Identifying More Opioid Epidemic Service Provider Relationships: Mining Internal Revenue Service XML Data
Jay Colbert
The Polis Center
The Polis Center is leading the opioid work on the Indiana Data Partnership, using social network analysis and cluster mapping to discover networks of connected organizations, as well as to determine the strength of those connections. Our aims are to discover organizations that serve as relationship brokers and identify potential new partners for coalitions to combat the opioid epidemic. We use several methods to obtain this information including interviews, surveys, and web listings of coalitions and board members. Another source is administrative data from government agencies such as the Family and Social Services Administration (FSSA), the Indiana Management Performance Hub (MPH), and the Internal Revenue Service (IRS).
What is IRS 990 data?
The IRS data is the Form 990 data which all tax-exempt organizations must fill out annually. According to the IRS:
“A tax-exempt organization must file an annual information return or notice with the IRS, unless an exception applies. Form 990 is the IRS' primary tool for gathering information about tax-exempt organizations, educating organizations about tax law requirements and promoting compliance. Organizations also use the Form 990 to share information with the public about their programs. Additionally, most states rely on the Form 990 to perform charitable and other regulatory oversight and to satisfy state income tax filing requirements for organizations claiming exemption from state income tax. (https://www.irs.gov/charities-non-profits/form-990-resources-and-tools)”
Did you notice the part about “share information with the public about their programs”? The information we access for this project are lists of an organization’s board members and the organizations they fund. (As a side note, there is no place on Form 990 to list organizations that fund you, only organizations that you fund.)

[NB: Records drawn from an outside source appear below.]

-- ==== Sys2Proof/Machine/Steps.lean ====
section
/-! DEFINITION. Fabric stitch groups at the boundary (R518 to R526, R835), steps and their boundary (R602 to R610), and cinch (R605
to R607). -/

namespace Sys2Proof.Machine

open Sys2Proof

/-! ## The step tree (R603) -/

/-- The children of the device. -/
def stepChildren (s : State) : List Nat := (List.range (min (rd s E.step_child_count) 32)).map fun i => rd s (E.step_children + i)

/-- In a mirrored pair the follower counts as a child of the leader, under the node that they share (R625). -/
def allChildren (s : State) : List Nat :=
  stepChildren s ++ if rd s E.twin_role = 1 ∧ rd s E.twin_mode = 1 ∧ s.twin.syncing.isNone ∧ !s.twin.lost then [rd s E.node_id] else []

/-- Rings that are enabled, as (sector, ring). -/
def liveRings (s : State) : List (Nat × Nat) :=
  (List.range 32).flatMap fun x => ((List.range 8).filter fun k => ringStatus s x k != 0).map fun k => (x, k)

/-- A ring has reached its `STEPEND`, and every command before it has completed. A ring of a partition that is being scrubbed
holds no step back. DEDUCED (log 128). -/
def ringArrived (s : State) (r : Nat × Nat) : Bool :=
  ((ownerOf s r.1).map (scrubbing s)).getD false ||
    match (ringOf s r.1 r.2).queue with
    | t :: _ => t.started && t.op == 0x54
    | [] => false

/-- Some ring holds a `STEPEND` that waits for the boundary. -/
def stependWaits (s : State) : Bool :=
  (liveRings s).any fun r => (ringOf s r.1 r.2).queue.any fun t => t.started && t.op == 0x54

/-- Requests that no answer has come for; the messages of the step itself and a reset's notices do not count. -/
def requestsOut (s : State) : Bool :=
  s.handles.any (fun h => !h.2.out.isEmpty || !h.2.held.isEmpty) || s.transport.notices.any fun n => decide (n.mtype < 0x24)

/-- The device is locally quiescent (R603). -/
def localQuiet (s : State) : Bool := stependWaits s && (liveRings s).all (ringArrived s) && !requestsOut s

/-- The payloads of STEP_ARRIVE, STEP_RELEASE and RESET_NOTICE (R594). -/
def stepPayload (n : Nat) : List Byte := leBytes 8 n
def releasePayload (n : Nat) (failed : Bool) : List Byte := leBytes 8 n ++ [if failed then 1 else 0] ++ List.replicate 7 0
def resetPayload (n kind : Nat) : List Byte := leBytes 8 n ++ leBytes 1 kind ++ List.replicate 7 0

/-- A release goes to every child. -/
def releaseChildren (s : State) (failed : Bool) : State :=
  (stepChildren s).foldl (fun t c => sendNotice t 0x25 c 0 0 (releasePayload (rd s E.step_counter) failed)) s
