/-- The key set's tag that a command names: the bridge record's, or its first source's. -/
def HePlan.tag (h : HePlan) : Nat := if isBridge h.op then recWord h.aux 1 else h.a.tag

/-- The 64 B at `src_a`, `src_b`, `aux` and `dst`, where the command has a record there, with the code of each. -/
def heInputs (s : State) (x p : Nat) (t : Taken) : List (Nat × List Byte) :=
  let i := heInfo t.op
  let at_ := fun (use : Bool) (va : Nat) => if use then vaRead s p (.unit x) va 64 else (0, List.replicate 64 0)
  [at_ i.ctA (bits (t.word 2) 47 0), at_ i.ctB (bits (t.word 3) 47 0), at_ (auxRecord t.op) (bits (t.word 4) 47 0),
    at_ (!arrayResult t.op) (bits (t.word 1) 47 0)]

/-- The plan of a taken command from those records. -/
def hePlan (s : State) (x p : Nat) (t : Taken) (l : List (List Byte)) : HePlan :=
  let aux := l.getD 2 []
  let at_ := bits (t.word 4) 47 0
  let n := if t.op = 0x11 then bits (recWord aux 0) 15 0 else 0
  let es := if n ≤ 1024 then (vaRead s p (.unit x) (at_ + 64) (16 * n)).2 else []
  let diag := (List.range (es.length / 16)).map fun e =>
    (leNat ((es.drop (16 * e)).take 4), bits (leNat ((es.drop (16 * e + 8)).take 8)) 47 0)
  let h : HePlan := ⟨x, p, t.op, t.word 5, bits (t.word 1) 47 0, bits (t.word 2) 47 0, bits (t.word 3) 47 0, at_,
    descOf (l.getD 0 []), descOf (l.getD 1 []), descOf (l.getD 3 []), aux, none, diag,
    diag.map fun e => (vaRead s p (.unit x) e.2 64).2⟩
  { h with ks := findKeySet s (some p) h.tag }

/-- The key set, where there is one. -/
def HePlan.set (h : HePlan) : KeySet := h.ks.getD (keyHeader h.part fun _ => 0)

/-- P and K of the key set, and log2 N and level of the ciphertext result. -/
def HePlan.primes (s : State) (h : HePlan) : Nat := match h.ks with | some k => chainPrimes s k.chain | none => 0
def HePlan.special (h : HePlan) : Nat := match h.ks with | some k => k.special | none => 0
def HePlan.logn (h : HePlan) : Nat :=
  if (heInfo h.op).ctA then h.a.logn else match h.ks with | some k => k.logn | none => 0
/-- Levels that the command consumes (R396). -/
def HePlan.consumed (h : HePlan) : Nat :=
  if h.op = 0x0A ∨ h.op = 0x0B then 1 else if h.op = 0x0C then bits h.arg 5 0 else 0
def HePlan.level (h : HePlan) : Nat :=
  if h.op = 0x10 then bits h.arg 5 0 else if h.op = 0x22 then h.outLevel else h.a.level - h.consumed
def HePlan.polys (h : HePlan) : Nat := if h.op = 0x08 then 3 else if h.op = 0x09 ∨ h.op = 0x22 then 2 else h.a.polys
def HePlan.chain (h : HePlan) : Nat :=
  if (heInfo h.op).ctA then h.a.chain else match h.ks with | some k => k.chain | none => 0

/-! ## Address ranges -/

/-- A range of device virtual addresses. -/
abbrev VRange := Nat × Nat

/-- The limbs of the first `limbs` primes of a descriptor's polynomials. -/
def Desc.ranges (d : Desc) (polys limbs logn : Nat) : List VRange :=
  ([d.base0, d.base1, d.base2].take polys).flatMap fun b => (List.range limbs).map fun i => (b + i * d.stride, 8 * 2 ^ logn)

/-- Bytes of a sample that `HBEXT` writes (R409), and of one that `HBPBS` writes (R410). -/
def HePlan.extBytes (h : HePlan) : Nat := 2 * (2 ^ h.nb + 32)
def HePlan.pbsBytes (h : HePlan) : Nat := 8 * (2 ^ h.nb + 8)
def HePlan.samples (h : HePlan) : Nat := bits h.arg 31 0

/-- The result's ranges, but for its descriptor. -/
def HePlan.resultRanges (h : HePlan) : List VRange :=
  if h.op = 0x20 then [(h.dst, h.samples * h.extBytes)]
  else if h.op = 0x21 then [(h.dst, h.samples * h.pbsBytes)]
  else h.d.ranges h.polys (h.level + 1) h.logn

/-- Scratch: the limbs of R402. `HLINT` and `HBREPACK` run `HROT`'s pipeline and `HBEXT` that of `HRELIN`. DEDUCED (log 102). -/
def HePlan.scratchRange (h : HePlan) : List VRange :=
  let l := if h.op = 0x22 then h.outLevel else h.a.level
  let n := if h.op = 0x09 ∨ h.op = 0x20 then 2 * (l + 1) + 2 * (l + 1 + h.special) else (l + 1) + 2 * (l + 1 + h.special)
  if (heInfo h.op).scratch then [(h.srcB, n * (8 * 2 ^ h.logn))] else []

If you really need to make your eyes water, check out the form in its entirety. But don’t forget Schedule A, which lists funded organizations. Or, Schedule I, which has more info on funded organizations.
How do we use IRS 990 data to identify relationships?
We use 990 data to identify relationships between organizations based on shared board members and funding sources. If two organizations share a board member, it might not indicate a super-close relationship, but we can be very confident that the organizations are at least aware of each other. If you are familiar with our Kumu relationship maps (aka “The Bubbles”) you would see this as a “Networking” relationship. And, if one organization funds another, we can be quite sure there is a close relationship between those two organizations because we all understand keeping an eye on where our money goes and what it is doing.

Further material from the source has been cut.